An improved heuristic for permutation flowshop scheduling
by Uday Kumar Chakraborty, Dipak Laha
International Journal of Information and Communication Technology (IJICT), Vol. 1, No. 1, 2007

Abstract: Flowshop scheduling deals with determination of optimum sequence of jobs to be processed on some machines in a fixed order so as to satisfy certain scheduling criteria. The general problem of scheduling has been shown to be NP-complete. Exact algorithms, such as integer programming and branch-and-bound, guarantee optimality but do not yield the optimum solution in polynomial time even for problems of small size. Heuristics have been shown to yield good working solutions (not necessarily optimal) in reasonable time. Although much research on the flowshop problem has been done over several decades starting from Johnson's lgorithm, only a few good algorithms exist.
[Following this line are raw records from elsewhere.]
-- ==== Sys2Proof/Laws/PerInstr.lean ====
section
/-! SUPPORT. Two families of lemmas, one lemma for each command: what it keeps, and that it answers a next state when it names units
that exist. -/

namespace Sys2Proof.Laws

open Sys2Proof.Machine

/-- The invariant holds after a command if it held before, and what no command takes back is still there. -/
def Keeps.Statement (i : Instr) : Prop := ∀ o s t : State, Kept o s → exec i s = .next t → Kept o t

/-- A command about units that exist answers a next state. -/
def Answers.Statement (i : Instr) : Prop := ∀ s : State, i.wf = true → s.hasUnits i = true → ∃ t, exec i s = .next t

theorem guardUnit_answers {ok : Bool} {s : State} (h : ok = true) : ∃ t, guardUnit ok s = .next t := ⟨s, by rw [guardUnit, if_pos h]⟩

theorem command_answers {mb : Nat} {mine : Mailbox → Bool} {f : Nat → Mailbox → State → State} {s : State} (h : mailboxOk mb = true) :
    ∃ t, command mb mine f s = .next t := guardUnit_answers h

theorem Firing.wf_iff (f : Firing) : f.wf = true ↔ f.tile < 1152 ∧ f.unit < 32 ∧ f.fold < 8 := by
  simp [Firing.wf, and_assoc]

theorem fireUnit_answers {op : Nat} {wants : Shot → Want × Want × Want} {act : Shot → Tile → Token → Token → Token → Fired} {f : Firing}
    {s : State} (h : f.wf = true) : ∃ t, fireUnit op wants act f s = .next t := ⟨_, by rw [fireUnit, if_pos ((Firing.wf_iff f).mp h)]⟩

theorem fireAccess_answers {mode : Nat} {wants : Shot → Want × Want × Want} {act : Shot → Tile → Token → Token → Token → Fired} {f : Firing}
    {s : State} (h : f.wf = true) : ∃ t, fireAccess mode wants act f s = .next t := ⟨_, by rw [fireAccess, if_pos ((Firing.wf_iff f).mp h)]⟩

theorem fireRead_answers {mode : Nat} {upset : Bool} {wants : Shot → Want × Want × Want}
    {act : Option (List Byte) → Shot → Tile → Token → Token → Token → Fired} {f : Firing} {s : State} (h : f.wf = true) :
    ∃ t, fireRead mode wants act upset f s = .next t := by
  unfold fireRead
  split <;> exact fireAccess_answers h

/-! ## Keeps -/

theorem Keeps.vaux3On (udsMatches : Bool) (addrSel : BitVec 2) : Keeps.Statement (.vaux3On udsMatches addrSel) := fun _ _ _ h e => execVaux3On_kept h e

theorem Keeps.vin12Ready (calFail : List Nat) : Keeps.Statement (.vin12Ready calFail) := fun _ _ _ h e => execVin12Ready_kept h e

theorem Keeps.vin12AbsentTimeout : Keeps.Statement (.vin12AbsentTimeout) := fun _ _ _ h e => execVin12AbsentTimeout_kept h e

theorem Keeps.startTests (memIdHash : BitVec 384) : Keeps.Statement (.startTests memIdHash) := fun _ _ _ h e => execStartTests_kept h e

theorem Keeps.startComplete (found : TestResult) : Keeps.Statement (.startComplete found) := fun _ _ _ h e => execStartComplete_kept h e

theorem Keeps.pwrOkLow : Keeps.Statement (.pwrOkLow) := fun _ _ _ h e => execPwrOkLow_kept h e

theorem Keeps.syncInLow : Keeps.Statement (.syncInLow) := fun _ _ _ h e => execSyncInLow_kept h e

theorem Keeps.syncInEdge (stamp : Nat) : Keeps.Statement (.syncInEdge stamp) := fun _ _ _ h e => execSyncInEdge_kept h e

theorem Keeps.perstNAssert : Keeps.Statement (.perstNAssert) := fun _ _ _ h e => execPerstNAssert_kept h e

theorem Keeps.hotReset : Keeps.Statement (.hotReset) := fun _ _ _ h e => execHotReset_kept h e

theorem Keeps.perstNRelease : Keeps.Statement (.perstNRelease) := fun _ _ _ h e => execPerstNRelease_kept h e

theorem Keeps.powerRemoved : Keeps.Statement (.powerRemoved) := fun _ _ _ h e => execPowerRemoved_kept h e

theorem Keeps.tapEnterExtest (which : TapInstr) : Keeps.Statement (.tapEnterExtest which) := fun _ _ _ h e => execTapEnterExtest_kept h e

theorem Keeps.tapLeaveExtest : Keeps.Statement (.tapLeaveExtest) := fun _ _ _ h e => execTapLeaveExtest_kept h e

theorem Keeps.vddqDdrFault : Keeps.Statement (.vddqDdrFault) := fun _ _ _ h e => execVddqDdrFault_kept h e

theorem Keeps.thermalComparatorTrip (die : Nat) : Keeps.Statement (.thermalComparatorTrip die) := fun _ _ _ h e => execThermalComparatorTrip_kept h e

theorem Keeps.sensorRead (readings : List (Sensor × Int)) : Keeps.Statement (.sensorRead readings) := fun _ _ _ h e => execSensorRead_kept h e

theorem Keeps.timeUtcWrite (value : Word64) : Keeps.Statement (.timeUtcWrite value) := fun _ _ _ h e => execTimeUtcWrite_kept h e

theorem Keeps.timeUtcTick : Keeps.Statement (.timeUtcTick) := fun _ _ _ h e => execTimeUtcTick_kept h e

theorem Keeps.recLengthWrite (value : Word32) : Keeps.Statement (.recLengthWrite value) := fun _ _ _ h e => execRecLengthWrite_kept h e

theorem Keeps.recDataWrite (value : Word32) : Keeps.Statement (.recDataWrite value) := fun _ _ _ h e => execRecDataWrite_kept h e

theorem Keeps.recVerifyDone : Keeps.Statement (.recVerifyDone) := fun _ _ _ h e => execRecVerifyDone_kept h e

theorem Keeps.registerWrite (target : RegTarget) (width : Nat) (value : Word64) : Keeps.Statement (.registerWrite target width value) := fun _ _ _ h e => execRegisterWrite_kept h e

theorem Keeps.crEntriesWrite (value : Word32) : Keeps.Statement (.crEntriesWrite value) := fun _ _ _ h e => execCrEntriesWrite_kept h e

theorem Keeps.hostLinkTrained (width gts : Nat) : Keeps.Statement (.hostLinkTrained width gts) := fun _ _ _ h e => execHostLinkTrained_kept h e

theorem Keeps.dmaCompletionTimeout (mb : Nat) : Keeps.Statement (.dmaCompletionTimeout mb) := fun _ _ _ h e => execDmaCompletionTimeout_kept h e

theorem Keeps.dmaWaitTimeout (mb : Nat) : Keeps.Statement (.dmaWaitTimeout mb) := fun _ _ _ h e => execDmaWaitTimeout_kept h e

theorem Keeps.dmaCompletionError (target : DmaTarget) : Keeps.Statement (.dmaCompletionError target) := fun _ _ _ h e => execDmaCompletionError_kept h e

theorem Keeps.completionCoalesceTimer : Keeps.Statement (.completionCoalesceTimer) := fun _ _ _ h e => execCompletionCoalesceTimer_kept h e

theorem Keeps.mb00Scan : Keeps.Statement (.mb00Scan) := fun _ _ _ h e => execMb00Scan_kept h e

theorem Keeps.slowMailboxScan : Keeps.Statement (.slowMailboxScan) := fun _ _ _ h e => execSlowMailboxScan_kept h e

theorem Keeps.statusPageSlowRefresh : Keeps.Statement (.statusPageSlowRefresh) := fun _ _ _ h e => execStatusPageSlowRefresh_kept h e

theorem Keeps.unknownCommand (mb : Nat) : Keeps.Statement (.unknownCommand mb) := fun _ _ _ h e => execUnknownCommand_kept h e

theorem Keeps.identify (mb : Nat) : Keeps.Statement (.identify mb) := fun _ _ _ h e => execIdentify_kept h e
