-- ==== Sys2Proof/Tests/Slice0.lean ====
section
/-! SUPPORT. Tests: for each statement with hypotheses, states and operands that meet them, a clause at a time and at the ends of its ranges; the
commands that the check of units refuses; and single steps whose results are taken from the rules. Where a hypothesis is a verdict of a
hash or a signature (`Config`), which nothing can evaluate, the clause for the other verdict and every other hypothesis are shown. -/

namespace Sys2Proof.Tests

set_option Elab.async false

open Sys2Proof.Machine Sys2Proof.Certificates

/-! ## Small states for the weave -/

/-- A record whose inputs are the constant token (code 11), with four firings in fold 0. -/
def rec0 (op mode : Nat) : Record :=
  { op := op, mode := mode, inA := 11, inB := 11, inC := 11, out0 := 2, fireCount := 4, span := 16, elemStride := 64, group := 1, split := 1,
    constant := List.replicate 64 1 }

/-- A configuration set with one record. -/
def set0 (u : Nat) (r : Record) : ConfigSet := { seq := [0], folds := [List.replicate u { span := 16 } ++ [r]] }

/-- A job with one task and that set, its tensor in a format. -/
def job0 (fmt u : Nat) (r : Record) : Job :=
  { seed := 7, image := { taskCount := 1, tensorCount := 1, tasks := [{ weaveCycles := 64, dataTrays := 2 }], sets := [set0 u r],
                          numerics := [{ format := fmt }], decls := [{ count := 8, hostIn := true, hostOut := true }] } }

/-- Tile 0 fires task 0 of that job, with a state bank and whatever else the tile holds. -/
def firing0 (fmt u : Nat) (r : Record) (k : Bank) (g : Tile → Tile) : State :=
  { State.reset with
    dev := { State.reset.dev with state := .running }
    job := some (job0 fmt u r)
    tiles := [(0, g { current := some { task := 0, phase := .firing }, resident := some 0, banks := [((u, 0), k)] })] }

/-- The hypotheses of a statement about an operation: a firing takes three tokens of 64 bytes, of which something more holds. -/
def Witnessed (op : Nat) (w : Shot → Want × Want × Want) (p : Shot → Token → Token → Token → Prop) : Prop :=
  ∃ f s sh a b e t, Fires op w f s sh a b e t ∧ a.data.length = 64 ∧ b.data.length = 64 ∧ e.data.length = 64 ∧ p sh a b e

/-- The same of an access of an address unit. -/
def WitnessedAccess (mode : Nat) (w : Shot → Want × Want × Want) (p : Shot → Token → Token → Token → Prop) : Prop :=
  ∃ f s sh a b e t, CanonicalMemory s ∧ Accesses mode w f s sh a b e t ∧ a.data.length = 64 ∧ b.data.length = 64 ∧ e.data.length = 64 ∧ p sh a b e

/-- A token of ones that carries LAST, kept in the unit's own bank. -/
def lastOne : Token := { data := List.replicate 64 1, valid := true, last := true }

theorem canonical_firing0 (fmt u : Nat) (r : Record) (k : Bank) : CanonicalMemory (firing0 fmt u r k id) :=
  ⟨by simp [firing0, Memory.wf, Memory.wfAbove], rfl, by simp [firing0, State.reset]⟩

/-! ## Witnesses: vector units -/

theorem test_fma_fires : Witnessed 0x20 (wantsArith true) (fun _ a _ _ => a.valid = true) :=
  ⟨⟨0, 1, 0⟩, firing0 1 1 (rec0 0x20 1) {} id, _, _, _, _, _, ⟨rfl, rfl, rfl, ⟨_, _, rfl, rfl, rfl⟩⟩, rfl, rfl, rfl, rfl⟩

theorem test_fma_fires_bubble : Witnessed 0x20 (wantsArith true) (fun _ a _ _ => a.valid = false) :=
  ⟨⟨0, 1, 0⟩, firing0 1 1 { rec0 0x20 1 with inA := 9 } {} id, _, _, _, _, _, ⟨rfl, rfl, rfl, ⟨_, _, rfl, rfl, rfl⟩⟩, rfl, rfl, rfl, rfl⟩

theorem test_mul_fires : Witnessed 0x21 (wantsArith false) (fun sh a b _ => a.valid && (bToken sh b).valid) :=
  ⟨⟨0, 1, 0⟩, firing0 1 1 { rec0 0x21 1 with bHold := true } {} id, _, _, _, _, _, ⟨rfl, rfl, rfl, ⟨_, _, rfl, rfl, rfl⟩⟩, rfl, rfl, rfl, rfl⟩

theorem test_add_fires : Witnessed 0x22 (wantsArith false) (fun sh a b _ => a.valid && (bToken sh b).valid) :=
  ⟨⟨1151, 62 - 31, 0⟩, { firing0 1 31 (rec0 0x22 1) {} id with tiles := [(1151, { current := some { task := 0, phase := .firing }, resident := some 0 })] },
    _, _, _, _, _, ⟨rfl, rfl, rfl, ⟨_, _, rfl, rfl, rfl⟩⟩, rfl, rfl, rfl, rfl⟩

theorem test_sub_fires : Witnessed 0x23 (wantsArith false) (fun sh a b _ => a.valid && (bToken sh b).valid) :=
  ⟨⟨0, 6, 0⟩, firing0 1 6 (rec0 0x23 1) {} id, _, _, _, _, _, ⟨rfl, rfl, rfl, ⟨_, _, rfl, rfl, rfl⟩⟩, rfl, rfl, rfl, rfl⟩

theorem test_min_max_fire : Witnessed 0x25 (wantsArith false) (fun sh a b _ => a.valid && (bToken sh b).valid) ∧
    Witnessed 0x26 (wantsArith false) (fun sh a b _ => a.valid && (bToken sh b).valid) :=
  ⟨⟨⟨0, 1, 0⟩, firing0 1 1 (rec0 0x25 1) {} id, _, _, _, _, _, ⟨rfl, rfl, rfl, ⟨_, _, rfl, rfl, rfl⟩⟩, rfl, rfl, rfl, rfl⟩,
    ⟨⟨0, 1, 0⟩, firing0 1 1 (rec0 0x26 1) {} id, _, _, _, _, _, ⟨rfl, rfl, rfl, ⟨_, _, rfl, rfl, rfl⟩⟩, rfl, rfl, rfl, rfl⟩⟩

theorem test_exp2_fires : Witnessed 0x2E wantsOne (fun _ a _ _ => a.valid = true) ∧ Witnessed 0x2E wantsOne (fun _ a _ _ => a.valid = false) :=
  ⟨⟨⟨0, 1, 0⟩, firing0 1 1 (rec0 0x2E 1) {} id, _, _, _, _, _, ⟨rfl, rfl, rfl, ⟨_, _, rfl, rfl, rfl⟩⟩, rfl, rfl, rfl, rfl⟩,
    ⟨⟨0, 1, 0⟩, firing0 1 1 { rec0 0x2E 1 with inA := 9 } {} id, _, _, _, _, _, ⟨rfl, rfl, rfl, ⟨_, _, rfl, rfl, rfl⟩⟩, rfl, rfl, rfl, rfl⟩⟩

theorem test_log2_fires : Witnessed 0x2F wantsOne (fun _ a _ _ => a.valid = true) :=
  ⟨⟨0, 1, 0⟩, firing0 1 1 (rec0 0x2F 1) {} id, _, _, _, _, _, ⟨rfl, rfl, rfl, ⟨_, _, rfl, rfl, rfl⟩⟩, rfl, rfl, rfl, rfl⟩

theorem test_rcp_rsqrt_fire : Witnessed 0x30 wantsOne (fun _ a _ _ => a.valid = true) ∧ Witnessed 0x31 wantsOne (fun _ a _ _ => a.valid = true) :=
  ⟨⟨⟨0, 1, 0⟩, firing0 1 1 (rec0 0x30 1) {} id, _, _, _, _, _, ⟨rfl, rfl, rfl, ⟨_, _, rfl, rfl, rfl⟩⟩, rfl, rfl, rfl, rfl⟩,
    ⟨⟨0, 1, 0⟩, firing0 1 1 (rec0 0x31 1) {} id, _, _, _, _, _, ⟨rfl, rfl, rfl, ⟨_, _, rfl, rfl, rfl⟩⟩, rfl, rfl, rfl, rfl⟩⟩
The Nawaz-Enscore-Ham heuristic, used for minimisation of makespan, continues to be the most popular algorithm because of its simplicity, solution quality and time-complexity. In the present paper we have modified the NEH algorithm, achieving significant improvement in the quality of the solution while maintaining the same algorithmic complexity. The proposed approach derives its strength from the use of a population-based technique. Experimental comparisons have been made on a large number of randomly generated test problems of varying problem sizes. Our approach is shown to outperform both the original NEH and NEH's best-known competitor to date, the HFC heuristic. Statistical tests of significance are performed to substantiate the claims of improvement.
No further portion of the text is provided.